**Exercise prompt**
Two lines mark the range in the entries below: the one holding "namespace Sys2Proof.Machine" and the one holding "State) (acc : Acc) (va level : Nat)". Set down those two and all lines between them, exactly.

**Record excerpts**

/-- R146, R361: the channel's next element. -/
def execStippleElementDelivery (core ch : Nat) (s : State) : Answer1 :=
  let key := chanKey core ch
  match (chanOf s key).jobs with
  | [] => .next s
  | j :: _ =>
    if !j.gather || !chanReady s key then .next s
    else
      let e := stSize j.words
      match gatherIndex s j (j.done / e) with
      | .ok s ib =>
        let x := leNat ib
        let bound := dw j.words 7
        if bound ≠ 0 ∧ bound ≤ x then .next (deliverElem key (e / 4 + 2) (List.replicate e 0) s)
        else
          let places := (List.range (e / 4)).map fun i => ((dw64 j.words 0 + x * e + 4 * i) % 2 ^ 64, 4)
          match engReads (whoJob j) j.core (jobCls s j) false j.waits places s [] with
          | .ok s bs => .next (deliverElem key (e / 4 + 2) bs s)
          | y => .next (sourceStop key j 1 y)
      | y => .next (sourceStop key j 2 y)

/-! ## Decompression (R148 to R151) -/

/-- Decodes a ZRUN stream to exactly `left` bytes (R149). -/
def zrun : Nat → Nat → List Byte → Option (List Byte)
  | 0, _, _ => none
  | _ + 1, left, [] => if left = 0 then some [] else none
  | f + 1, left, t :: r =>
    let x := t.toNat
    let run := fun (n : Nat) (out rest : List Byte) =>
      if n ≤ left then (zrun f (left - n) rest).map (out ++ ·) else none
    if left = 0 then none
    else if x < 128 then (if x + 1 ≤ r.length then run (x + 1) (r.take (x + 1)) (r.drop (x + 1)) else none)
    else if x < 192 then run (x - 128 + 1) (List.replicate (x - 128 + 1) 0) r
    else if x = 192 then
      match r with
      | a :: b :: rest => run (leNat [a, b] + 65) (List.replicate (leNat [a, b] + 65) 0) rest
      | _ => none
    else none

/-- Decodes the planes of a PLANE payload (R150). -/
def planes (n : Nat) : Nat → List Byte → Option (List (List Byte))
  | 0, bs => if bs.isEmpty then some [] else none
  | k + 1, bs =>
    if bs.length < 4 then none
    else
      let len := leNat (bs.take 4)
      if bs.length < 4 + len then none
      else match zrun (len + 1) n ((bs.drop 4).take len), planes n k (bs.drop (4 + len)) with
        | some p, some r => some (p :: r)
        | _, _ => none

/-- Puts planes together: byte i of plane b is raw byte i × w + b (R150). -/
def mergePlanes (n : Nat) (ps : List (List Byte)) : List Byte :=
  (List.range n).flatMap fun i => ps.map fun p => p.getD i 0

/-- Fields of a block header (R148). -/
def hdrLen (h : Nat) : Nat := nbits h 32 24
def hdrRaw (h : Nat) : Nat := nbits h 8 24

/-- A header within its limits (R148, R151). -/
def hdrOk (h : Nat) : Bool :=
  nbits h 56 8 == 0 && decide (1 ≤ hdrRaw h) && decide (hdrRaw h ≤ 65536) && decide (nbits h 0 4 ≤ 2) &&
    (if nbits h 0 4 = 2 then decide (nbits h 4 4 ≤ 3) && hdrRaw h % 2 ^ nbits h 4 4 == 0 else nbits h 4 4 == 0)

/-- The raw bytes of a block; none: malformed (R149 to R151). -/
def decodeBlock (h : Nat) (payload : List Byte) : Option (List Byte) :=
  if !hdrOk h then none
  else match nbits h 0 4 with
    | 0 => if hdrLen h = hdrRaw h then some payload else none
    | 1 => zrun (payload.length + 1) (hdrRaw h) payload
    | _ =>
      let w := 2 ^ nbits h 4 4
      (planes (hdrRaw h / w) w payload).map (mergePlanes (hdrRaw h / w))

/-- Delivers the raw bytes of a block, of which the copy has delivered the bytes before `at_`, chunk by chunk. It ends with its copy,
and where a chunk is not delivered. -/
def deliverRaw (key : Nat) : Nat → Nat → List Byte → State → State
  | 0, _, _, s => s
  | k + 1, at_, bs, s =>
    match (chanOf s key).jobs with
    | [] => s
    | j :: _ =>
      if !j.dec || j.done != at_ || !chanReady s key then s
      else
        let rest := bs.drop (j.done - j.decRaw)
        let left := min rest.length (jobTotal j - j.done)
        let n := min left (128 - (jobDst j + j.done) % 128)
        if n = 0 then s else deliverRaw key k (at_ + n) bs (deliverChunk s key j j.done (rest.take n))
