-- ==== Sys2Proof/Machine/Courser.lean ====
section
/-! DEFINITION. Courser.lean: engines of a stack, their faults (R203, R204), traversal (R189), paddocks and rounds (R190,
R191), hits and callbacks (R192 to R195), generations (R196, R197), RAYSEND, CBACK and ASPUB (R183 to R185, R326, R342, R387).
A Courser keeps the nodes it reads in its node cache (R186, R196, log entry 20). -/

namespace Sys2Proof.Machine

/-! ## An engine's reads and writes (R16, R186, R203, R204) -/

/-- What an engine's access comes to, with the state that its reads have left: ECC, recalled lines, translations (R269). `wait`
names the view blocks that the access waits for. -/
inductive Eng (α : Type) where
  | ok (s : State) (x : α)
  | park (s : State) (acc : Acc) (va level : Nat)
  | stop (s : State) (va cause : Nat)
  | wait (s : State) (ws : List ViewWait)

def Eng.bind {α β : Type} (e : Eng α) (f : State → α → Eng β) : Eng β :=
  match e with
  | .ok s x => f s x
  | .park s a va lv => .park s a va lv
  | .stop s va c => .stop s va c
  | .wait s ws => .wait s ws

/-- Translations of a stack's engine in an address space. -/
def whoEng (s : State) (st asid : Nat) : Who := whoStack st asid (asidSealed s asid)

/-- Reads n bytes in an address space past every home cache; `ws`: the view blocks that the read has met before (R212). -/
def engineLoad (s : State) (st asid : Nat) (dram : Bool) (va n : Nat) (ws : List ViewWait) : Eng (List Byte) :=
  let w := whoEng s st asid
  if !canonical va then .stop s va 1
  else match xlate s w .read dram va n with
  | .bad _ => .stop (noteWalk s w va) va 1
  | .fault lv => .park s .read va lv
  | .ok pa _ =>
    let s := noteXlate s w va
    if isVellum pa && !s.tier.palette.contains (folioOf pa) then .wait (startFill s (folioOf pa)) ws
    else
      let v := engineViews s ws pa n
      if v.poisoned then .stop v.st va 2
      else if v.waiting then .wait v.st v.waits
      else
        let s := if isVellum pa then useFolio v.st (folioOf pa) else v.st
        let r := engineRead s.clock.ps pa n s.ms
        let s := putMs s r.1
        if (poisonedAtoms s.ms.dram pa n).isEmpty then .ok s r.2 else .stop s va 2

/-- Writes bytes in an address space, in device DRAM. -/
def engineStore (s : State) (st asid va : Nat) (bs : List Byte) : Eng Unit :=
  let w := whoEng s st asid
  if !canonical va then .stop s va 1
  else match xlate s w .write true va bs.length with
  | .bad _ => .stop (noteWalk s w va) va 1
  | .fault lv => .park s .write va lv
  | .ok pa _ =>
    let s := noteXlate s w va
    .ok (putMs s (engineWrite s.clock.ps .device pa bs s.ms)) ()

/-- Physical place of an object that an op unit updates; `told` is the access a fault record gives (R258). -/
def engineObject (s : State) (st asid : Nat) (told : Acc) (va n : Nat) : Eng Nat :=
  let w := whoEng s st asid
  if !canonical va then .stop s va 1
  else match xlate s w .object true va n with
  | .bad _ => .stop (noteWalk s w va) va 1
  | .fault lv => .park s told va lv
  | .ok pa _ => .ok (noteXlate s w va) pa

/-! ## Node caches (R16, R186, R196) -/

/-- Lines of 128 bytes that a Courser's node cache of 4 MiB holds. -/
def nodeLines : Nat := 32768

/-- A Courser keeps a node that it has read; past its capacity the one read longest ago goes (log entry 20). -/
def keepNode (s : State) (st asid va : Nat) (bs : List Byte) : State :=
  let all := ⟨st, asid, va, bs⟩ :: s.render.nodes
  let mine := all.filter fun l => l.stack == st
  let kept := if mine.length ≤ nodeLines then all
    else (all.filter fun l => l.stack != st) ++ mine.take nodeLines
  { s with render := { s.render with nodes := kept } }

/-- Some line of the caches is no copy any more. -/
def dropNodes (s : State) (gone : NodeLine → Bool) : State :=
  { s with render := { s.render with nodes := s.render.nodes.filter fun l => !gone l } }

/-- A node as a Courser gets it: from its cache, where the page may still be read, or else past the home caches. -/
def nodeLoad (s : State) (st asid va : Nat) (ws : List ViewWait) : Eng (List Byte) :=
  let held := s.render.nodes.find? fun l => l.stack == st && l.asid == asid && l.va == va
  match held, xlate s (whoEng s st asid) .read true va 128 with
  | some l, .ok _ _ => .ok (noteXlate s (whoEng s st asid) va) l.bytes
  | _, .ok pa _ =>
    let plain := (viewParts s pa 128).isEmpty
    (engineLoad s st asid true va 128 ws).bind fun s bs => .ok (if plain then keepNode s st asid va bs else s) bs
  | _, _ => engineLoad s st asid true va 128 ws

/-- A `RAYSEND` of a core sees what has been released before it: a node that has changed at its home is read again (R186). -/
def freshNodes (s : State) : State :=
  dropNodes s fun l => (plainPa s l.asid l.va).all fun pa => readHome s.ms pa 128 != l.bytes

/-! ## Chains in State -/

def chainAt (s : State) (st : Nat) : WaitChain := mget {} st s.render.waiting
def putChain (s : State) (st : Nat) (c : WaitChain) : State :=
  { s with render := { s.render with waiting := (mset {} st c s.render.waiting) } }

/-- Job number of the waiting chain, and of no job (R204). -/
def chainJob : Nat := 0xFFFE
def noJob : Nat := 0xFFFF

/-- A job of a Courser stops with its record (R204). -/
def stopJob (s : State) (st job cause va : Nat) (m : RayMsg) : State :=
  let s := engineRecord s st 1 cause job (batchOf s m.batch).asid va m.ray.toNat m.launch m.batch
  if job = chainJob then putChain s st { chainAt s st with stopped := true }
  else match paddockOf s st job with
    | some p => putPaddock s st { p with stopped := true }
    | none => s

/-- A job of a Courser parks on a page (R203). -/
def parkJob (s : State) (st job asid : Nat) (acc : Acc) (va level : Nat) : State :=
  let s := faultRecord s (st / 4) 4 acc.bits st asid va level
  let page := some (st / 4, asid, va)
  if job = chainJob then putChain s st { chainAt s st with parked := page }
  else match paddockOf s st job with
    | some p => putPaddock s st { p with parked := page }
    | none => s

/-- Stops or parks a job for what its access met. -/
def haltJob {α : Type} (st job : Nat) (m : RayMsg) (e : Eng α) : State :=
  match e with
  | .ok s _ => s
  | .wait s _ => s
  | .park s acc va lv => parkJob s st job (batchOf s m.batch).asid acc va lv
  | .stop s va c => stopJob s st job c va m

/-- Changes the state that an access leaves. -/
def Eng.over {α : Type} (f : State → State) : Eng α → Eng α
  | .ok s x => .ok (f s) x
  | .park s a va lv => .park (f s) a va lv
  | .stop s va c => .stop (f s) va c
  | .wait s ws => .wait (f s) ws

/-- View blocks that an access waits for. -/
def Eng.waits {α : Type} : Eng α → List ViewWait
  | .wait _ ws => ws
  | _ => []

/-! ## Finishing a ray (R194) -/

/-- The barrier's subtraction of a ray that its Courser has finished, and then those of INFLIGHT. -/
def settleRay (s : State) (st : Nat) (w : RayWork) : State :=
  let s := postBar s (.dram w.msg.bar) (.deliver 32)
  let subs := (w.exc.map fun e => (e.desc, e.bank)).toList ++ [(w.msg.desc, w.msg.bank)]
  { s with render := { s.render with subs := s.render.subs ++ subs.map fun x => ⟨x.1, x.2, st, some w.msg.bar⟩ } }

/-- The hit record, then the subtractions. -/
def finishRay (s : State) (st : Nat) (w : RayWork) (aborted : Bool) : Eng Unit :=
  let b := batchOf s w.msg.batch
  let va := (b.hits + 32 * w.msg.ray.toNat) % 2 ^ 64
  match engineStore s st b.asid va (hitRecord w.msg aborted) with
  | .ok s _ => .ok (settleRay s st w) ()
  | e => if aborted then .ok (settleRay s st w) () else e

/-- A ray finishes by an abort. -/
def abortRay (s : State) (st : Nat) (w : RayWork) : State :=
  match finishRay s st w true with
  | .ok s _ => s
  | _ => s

**Answer to this exercise**
namespace Sys2Proof.Machine

/-! ## An engine's reads and writes (R16, R186, R203, R204) -/

/-- What an engine's access comes to, with the state that its reads have left: ECC, recalled lines, translations (R269). `wait`
names the view blocks that the access waits for. -/
inductive Eng (α : Type) where
  | ok (s : State) (x : α)
  | park (s : State) (acc : Acc) (va level : Nat)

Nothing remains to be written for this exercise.